» **Problem to solve**
Return exactly the lines below, starting with the one that has "rw [List.find?_eq_some_iff_append]" and going on through the one that has "have hfirst : (s.station".

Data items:
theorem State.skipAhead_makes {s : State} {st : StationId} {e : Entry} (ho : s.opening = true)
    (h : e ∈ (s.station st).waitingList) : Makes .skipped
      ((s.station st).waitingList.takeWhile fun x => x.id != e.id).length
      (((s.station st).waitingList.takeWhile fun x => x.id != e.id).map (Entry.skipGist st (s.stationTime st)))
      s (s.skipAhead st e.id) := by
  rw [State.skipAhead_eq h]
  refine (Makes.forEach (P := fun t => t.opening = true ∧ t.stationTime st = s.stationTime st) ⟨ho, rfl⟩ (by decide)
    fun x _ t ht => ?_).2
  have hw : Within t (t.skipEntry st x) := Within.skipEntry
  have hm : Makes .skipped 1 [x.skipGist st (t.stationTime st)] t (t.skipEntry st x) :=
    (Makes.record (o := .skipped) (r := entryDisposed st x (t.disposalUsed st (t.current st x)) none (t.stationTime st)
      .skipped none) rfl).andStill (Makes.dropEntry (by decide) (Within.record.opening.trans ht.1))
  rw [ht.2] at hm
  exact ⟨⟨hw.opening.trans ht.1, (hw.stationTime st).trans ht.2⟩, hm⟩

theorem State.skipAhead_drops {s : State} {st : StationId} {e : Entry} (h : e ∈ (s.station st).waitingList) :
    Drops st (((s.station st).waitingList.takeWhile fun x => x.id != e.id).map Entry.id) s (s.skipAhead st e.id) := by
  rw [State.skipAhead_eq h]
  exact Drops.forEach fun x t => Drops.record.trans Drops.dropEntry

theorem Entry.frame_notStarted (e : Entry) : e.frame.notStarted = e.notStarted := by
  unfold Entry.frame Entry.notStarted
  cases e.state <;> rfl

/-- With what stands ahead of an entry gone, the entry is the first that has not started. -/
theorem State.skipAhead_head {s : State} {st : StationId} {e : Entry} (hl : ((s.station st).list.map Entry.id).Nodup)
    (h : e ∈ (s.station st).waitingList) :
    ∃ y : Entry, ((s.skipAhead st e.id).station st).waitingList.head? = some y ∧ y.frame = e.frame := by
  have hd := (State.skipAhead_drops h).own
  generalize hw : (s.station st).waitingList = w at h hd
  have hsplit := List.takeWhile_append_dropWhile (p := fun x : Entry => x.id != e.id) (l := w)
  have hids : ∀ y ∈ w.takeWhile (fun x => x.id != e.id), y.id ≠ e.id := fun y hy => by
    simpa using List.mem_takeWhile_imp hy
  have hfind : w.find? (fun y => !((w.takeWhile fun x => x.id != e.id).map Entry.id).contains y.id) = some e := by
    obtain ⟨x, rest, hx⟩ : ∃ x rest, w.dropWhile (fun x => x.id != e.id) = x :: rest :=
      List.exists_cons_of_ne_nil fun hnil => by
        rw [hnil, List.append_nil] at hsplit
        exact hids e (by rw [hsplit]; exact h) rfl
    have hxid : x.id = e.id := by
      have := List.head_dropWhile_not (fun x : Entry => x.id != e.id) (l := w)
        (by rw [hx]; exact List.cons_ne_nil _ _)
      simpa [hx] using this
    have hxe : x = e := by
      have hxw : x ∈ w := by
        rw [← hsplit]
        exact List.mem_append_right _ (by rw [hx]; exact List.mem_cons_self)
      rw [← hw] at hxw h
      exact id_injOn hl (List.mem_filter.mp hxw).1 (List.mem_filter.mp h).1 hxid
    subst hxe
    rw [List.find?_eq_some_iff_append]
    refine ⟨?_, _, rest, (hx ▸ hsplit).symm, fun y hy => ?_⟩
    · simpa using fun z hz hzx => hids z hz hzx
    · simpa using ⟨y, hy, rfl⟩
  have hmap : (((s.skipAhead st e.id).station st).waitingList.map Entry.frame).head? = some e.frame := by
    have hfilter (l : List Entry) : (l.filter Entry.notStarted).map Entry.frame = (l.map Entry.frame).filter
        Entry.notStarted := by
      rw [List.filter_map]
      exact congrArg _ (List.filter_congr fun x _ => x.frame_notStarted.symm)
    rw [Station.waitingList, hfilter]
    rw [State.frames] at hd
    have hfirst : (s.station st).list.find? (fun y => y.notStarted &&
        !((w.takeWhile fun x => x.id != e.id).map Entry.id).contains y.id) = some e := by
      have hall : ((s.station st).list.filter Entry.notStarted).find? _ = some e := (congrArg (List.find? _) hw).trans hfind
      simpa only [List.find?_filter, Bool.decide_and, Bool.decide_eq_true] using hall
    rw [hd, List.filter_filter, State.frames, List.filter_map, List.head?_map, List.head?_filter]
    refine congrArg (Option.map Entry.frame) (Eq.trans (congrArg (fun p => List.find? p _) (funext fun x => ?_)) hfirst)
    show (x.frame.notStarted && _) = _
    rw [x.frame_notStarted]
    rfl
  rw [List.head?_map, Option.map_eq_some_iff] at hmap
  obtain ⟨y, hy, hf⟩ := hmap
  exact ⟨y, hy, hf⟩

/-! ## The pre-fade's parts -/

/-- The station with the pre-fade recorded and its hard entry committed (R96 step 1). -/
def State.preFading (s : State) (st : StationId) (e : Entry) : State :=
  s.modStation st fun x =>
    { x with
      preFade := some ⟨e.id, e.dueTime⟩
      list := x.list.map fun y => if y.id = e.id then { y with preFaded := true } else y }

» **Output for this exercise**
    rw [List.find?_eq_some_iff_append]
    refine ⟨?_, _, rest, (hx ▸ hsplit).symm, fun y hy => ?_⟩
    · simpa using fun z hz hzx => hids z hz hzx
    · simpa using ⟨y, hy, rfl⟩
  have hmap : (((s.skipAhead st e.id).station st).waitingList.map Entry.frame).head? = some e.frame := by
    have hfilter (l : List Entry) : (l.filter Entry.notStarted).map Entry.frame = (l.map Entry.frame).filter
        Entry.notStarted := by
      rw [List.filter_map]
      exact congrArg _ (List.filter_congr fun x _ => x.frame_notStarted.symm)
    rw [Station.waitingList, hfilter]
    rw [State.frames] at hd
    have hfirst : (s.station st).list.find? (fun y => y.notStarted &&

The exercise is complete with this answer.